Airfield information
- Identifiers: IATA: XXN, ICAO: OERY
- Elevation: 635 metres (2,083 ft) AMSL
Runways
| Direction | Length and surface |
| 01/19 | 4,230 metres (13,878 ft) Asphalt (closed 2021) |
| 15/33 | 3,500 metres (11,483 ft) Asphalt (closed 2021) |
| 12/30 | 3,720 metres (12,205 ft) Asphalt (closed 2010) |

= King Salman Air Base (closed 2021) =

Airport in Saudi Arabia

King Salman Air Base, officially known as Riyadh International Airport before its conversion in 1983, was one of the first airports of Saudi Arabia located within Riyadh. It was the original airport serving the city before the construction of King Khalid International Airport, before converting into an air base. It was demolished between 2021-22 to make way for King Salman Park.

== History ==
In 1945, the Royal Terminal and the Passenger Terminal was opened by Price Sultan bin Abdulaziz. During the 1940s, Riyadh Airport had minimal facilities; served by a cleared sand landing strip with a windsock and a few tents where visitors were offered sweet mint tea and coffee. Riyadh Airport would serve as a stop for passengers embarking between Jeddah and Dhahran, and aircraft would require royal permission to take-off and land. In 1948, Saudi Arabian Airlines began scheduled operations to and from Riyadh. The first runway, 11/29 was built intended to accommodate Douglas DC-3s. By 1954, passenger numbers had grown to 5,900, which prompted King Saud to establish expansion goals.

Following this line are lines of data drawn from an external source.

-- ==== Sys2Proof/Machine/System.lean ====
section
/-! DEFINITION. NOP, DI, EI, HALT, STOP and the illegal opcodes (spec/45_system.md R300-R305), one definition per row of the opcode
table: PC moves past the instruction's bytes, the shared operation is done, and the row's count of R383 is reported. -/

namespace Sys2Proof.Machine

/-- NOP (R300). -/
def exec_nop (s : State) : Result := (s.advance 1).retire 0x00 true 4

/-- STOP (R303); the byte after the opcode is fetched and ignored (R118). -/
def exec_stop (_x : Byte) (s : State) : Result := ((s.advance 2).stop).retire 0x10 true 4

/-- HALT (R302). -/
def exec_halt (s : State) : Result := ((s.advance 1).halt).retire 0x76 true 4

/-- ILLEGAL_D3 (R305). -/
def exec_illegal_d3 (s : State) : Result := .next (((s.advance 1).raiseIllegal 0xD3 s.pc).report 4)

/-- ILLEGAL_DB (R305). -/
def exec_illegal_db (s : State) : Result := .next (((s.advance 1).raiseIllegal 0xDB s.pc).report 4)

/-- ILLEGAL_DD (R305). -/
def exec_illegal_dd (s : State) : Result := .next (((s.advance 1).raiseIllegal 0xDD s.pc).report 4)

/-- ILLEGAL_E3 (R305). -/
def exec_illegal_e3 (s : State) : Result := .next (((s.advance 1).raiseIllegal 0xE3 s.pc).report 4)

/-- ILLEGAL_E4 (R305). -/
def exec_illegal_e4 (s : State) : Result := .next (((s.advance 1).raiseIllegal 0xE4 s.pc).report 4)

/-- ILLEGAL_EB (R305). -/
def exec_illegal_eb (s : State) : Result := .next (((s.advance 1).raiseIllegal 0xEB s.pc).report 4)

/-- ILLEGAL_EC (R305). -/
def exec_illegal_ec (s : State) : Result := .next (((s.advance 1).raiseIllegal 0xEC s.pc).report 4)

/-- ILLEGAL_ED (R305). -/
def exec_illegal_ed (s : State) : Result := .next (((s.advance 1).raiseIllegal 0xED s.pc).report 4)

/-- DI (R301). -/
def exec_di (s : State) : Result := ((s.advance 1).disableInterrupts).retire 0xF3 true 4

/-- ILLEGAL_F4 (R305). -/
def exec_illegal_f4 (s : State) : Result := .next (((s.advance 1).raiseIllegal 0xF4 s.pc).report 4)

/-- EI (R304). -/
def exec_ei (s : State) : Result := ((s.advance 1).enableInterrupts).retire 0xFB true 4

/-- ILLEGAL_FC (R305). -/
def exec_illegal_fc (s : State) : Result := .next (((s.advance 1).raiseIllegal 0xFC s.pc).report 4)

/-- ILLEGAL_FD (R305). -/
def exec_illegal_fd (s : State) : Result := .next (((s.advance 1).raiseIllegal 0xFD s.pc).report 4)

end Sys2Proof.Machine
end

In 1956, he laid a stone in the foundation, and the expansion began in 1957.
When Saudi Arabian Airlines acquired Convair CV-340s, a new longer runway was built in 1956 to accommodate the aircraft, numbered 01/19. By 1958, facilities included a hangar under construction, administration, smaller buildings, and barracks with accommodations for 50 Air Force personnel. There were also grade 1,120 oil available in drums on site, and a former camp which could accommodate 30 personnel.

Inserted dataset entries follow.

-- ==== Sys2Proof/Machine/Dispatch.lean ====
section
/-! DEFINITION. The dispatch: one arm per constructor of `Instr`, each one direct call of the instruction's meaning. -/

namespace Sys2Proof.Machine
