-- ==== Sys2Proof/Machine/Step.lean ====
section
/-! DEFINITION. The one transition of the core, `step()` (spec/60_exceptions.md R320), and where a word of the opcode table is placed to be
fetched next. -/

namespace Sys2Proof.Machine

/-- `step()` (R320). The count it returns is left in `cycles`. -/
def step (s : State) : Host.Outcome State Fault Refusal :=
  match s.phase with
  | .locked => .next s.lockedStep
  | .stopped => .next s.stoppedStep
  | .dispatch i => .next (s.dispatchStep i)
  | .idle => .next s.idleStep
  | .instruction => afterExec (exec s.wake.fetchInstr s.wake)

/-- `s` with the instruction of the table word `w` where the next step fetches (log entry 10). -/
def State.withFetchWord (s : State) (nbits w : Nat) : State := s.placeCode (tableBytes nbits w)

end Sys2Proof.Machine
end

In 1962, the headquarters of the Royal Saudi Air Force was relocated to Riyadh Airport. Two new lounges, a reception, and departure hall were completed in 1962, totaling the airport area to 9,300 square meters. At the time, passport services were simple, as reservations for travel was done manually. Passports were also applied to international travelers at a few counters, which caused crowding during the initial years of the airport. In 1965, a runway was built parallel to 11/29, and was designated 11L/29R. It was built to accommodate Boeing 720Bs and 707s.
After completion, the eastern end of runway 11/29 was abandoned, and the runway was reserved for light aircraft usage.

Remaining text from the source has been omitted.